I wired all three hooks to the on-device model. It worked for simple things, then started hallucinating flags. So I benchmarked multiple approaches across 100 prompts to find out what actually helps, built the winning approach into a CLI called hunch, and learned something about where the 3B wall actually is.
The three hooks
zsh has three built-in extension points that fire at specific moments in the command lifecycle. Each one is a natural place to put an LLM call:
| Hook | When it fires | What I wired it to |
|---|---|---|
zle widget (Ctrl+G) |
Before you run a command | Natural language → shell command. Replaces the buffer, you inspect before hitting Enter.

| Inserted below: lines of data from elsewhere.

/-- The waiting change that the arbiter takes first. [DEDUCED, assumption 23] -/
def firstWaiting : List WaitingWrite → Option WaitingWrite
  | [] => none
  | x :: xs =>
    match firstWaiting xs with
    | some y => if y.rank < x.rank then some y else some x
    | none => some x

/-- A waiting change completes once the pending buffer has room (R90). [DEDUCED, assumption 23] -/
def State.admitWaiting (s : State) : State :=
  if !s.auditReady then s
  else
    match firstWaiting s.aud.waiting with
    | none => s
    | some x =>
      ({ s with aud := { s.aud with waiting := s.aud.waiting.erase x } }.access x.m x.addr 4 true x.value.toNat).settle

/-- The ring number exists (R360); kind 2 is an order ring, a transmit ring. -/
def ringNumOk (k n : Nat) : Bool := k ≤ 4 && n < (match k with | 3 => 16 | 4 => 128 | _ => 256)

/-- A cipher job: its eight words, then GO (R487). -/
def State.putJob (s : State) (m : Master) (op slot dst len src out aux : Nat) : State :=
  let ws := [op % 256 + slot % 512 * 256 + dst % 512 * 131072, len, src, src / 2 ^ 32 % 65536, out, out / 2 ^ 32 % 65536,
    aux, aux / 2 ^ 32 % 65536]
  let s := (List.range 8).foldl (fun s i => s.put m (R.CIP_JOB i) (ws.getD i 0 % 2 ^ 32)) s
  s.put m R.CIP_JOB_GO 1

/-- A vault command (R497). -/
def State.putVault (s : State) (m : Master) (op slot id : Nat) (bad : Bool) : State :=
  (s.access m R.KEY_VLT_CMD 4 true (2 ^ 31 + op * 2 ^ 24 + slot % 512 * 4096 + id % 2048) bad).settle

/-- An update command: its OP and GO (R584). -/
def State.putUpd (s : State) (m : Master) (op v : Nat) : State :=
  s.put m R.UPD_CMD (putFld (withBit v 31 |> word) 7 0 op).toNat

/-! ### Accesses -/

/-- REGISTER_WRITE (R8). -/
def execRegisterWrite (m : Master) (a size v : Nat) (s : State) : Host.Outcome State Fault Refusal :=
  .next ((s.access m a size true v).settle)

/-- RC_READ (R8). -/
def execRcRead (m : Master) (a size : Nat) (s : State) : Host.Outcome State Fault Refusal :=
  .next ((s.access m a size false 0).settle)

/-- BIT_ALIAS_WRITE (R81). -/
def execBitAliasWrite (m : Master) (a v : Nat) (s : State) : Host.Outcome State Fault Refusal :=
  .next (if regionOf a = .bits then s.put m a v else s)

/-- UNMAPPED_ACCESS (R22). -/
def execUnmappedAccess (m : Master) (a size : Nat) (write : Bool) (s : State) : Host.Outcome State Fault Refusal :=
  .next (if regionOf a = .unmapped ∨ (regionOf a = .regs ∧ (winOf a).isNone) then s.access m a size write 0 else s)

/-- GATED_WINDOW_ACCESS (R23). -/
def execGatedWindowAccess (m : Master) (a size : Nat) (write : Bool) (v : Nat) (s : State) : Host.Outcome State Fault Refusal :=
  .next (if (regionOf a = .regs ∨ regionOf a = .bits) ∧ !powered s (holdDomain a) then s.access m a size write v else s)

/-- HELD_ACCESS_RELEASE (R23). -/
def execHeldAccessRelease (s : State) : Host.Outcome State Fault Refusal :=
  .next (s.releaseHeld)

/-- ACCESS_SIZE_ERROR (R86). -/
def execAccessSizeError (m : Master) (a : Nat) (write : Bool) (bytes : Bytes) (s : State) : Host.Outcome State Fault Refusal :=
  .next (if sizeOk a bytes.length write then s else s.access m a bytes.length write (leVal bytes))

Never executes anything. |
command_not_found_handler |
Command isn’t in $PATH |
gti push → did you mean: git push. ip a → did you mean: ifconfig. |
TRAPZERR |
Non-zero exit code | One-line explanation of what went wrong, in dim grey. Skips signals, benign exits (grep no-match, diff), and commands containing tokens or passwords. |
The Ctrl+G hook is the main one. Type a description, hit Ctrl+G, the buffer gets replaced:
The key safety property: Ctrl+G never runs anything. It fills the buffer. You always read before you execute. This turns out to be load-bearing — not safety theater — because the model is wrong a third of the time.
The 40% baseline
Simple commands work. Typo correction is reliable. But the moment you ask for anything with specific flags, the model hallucinates.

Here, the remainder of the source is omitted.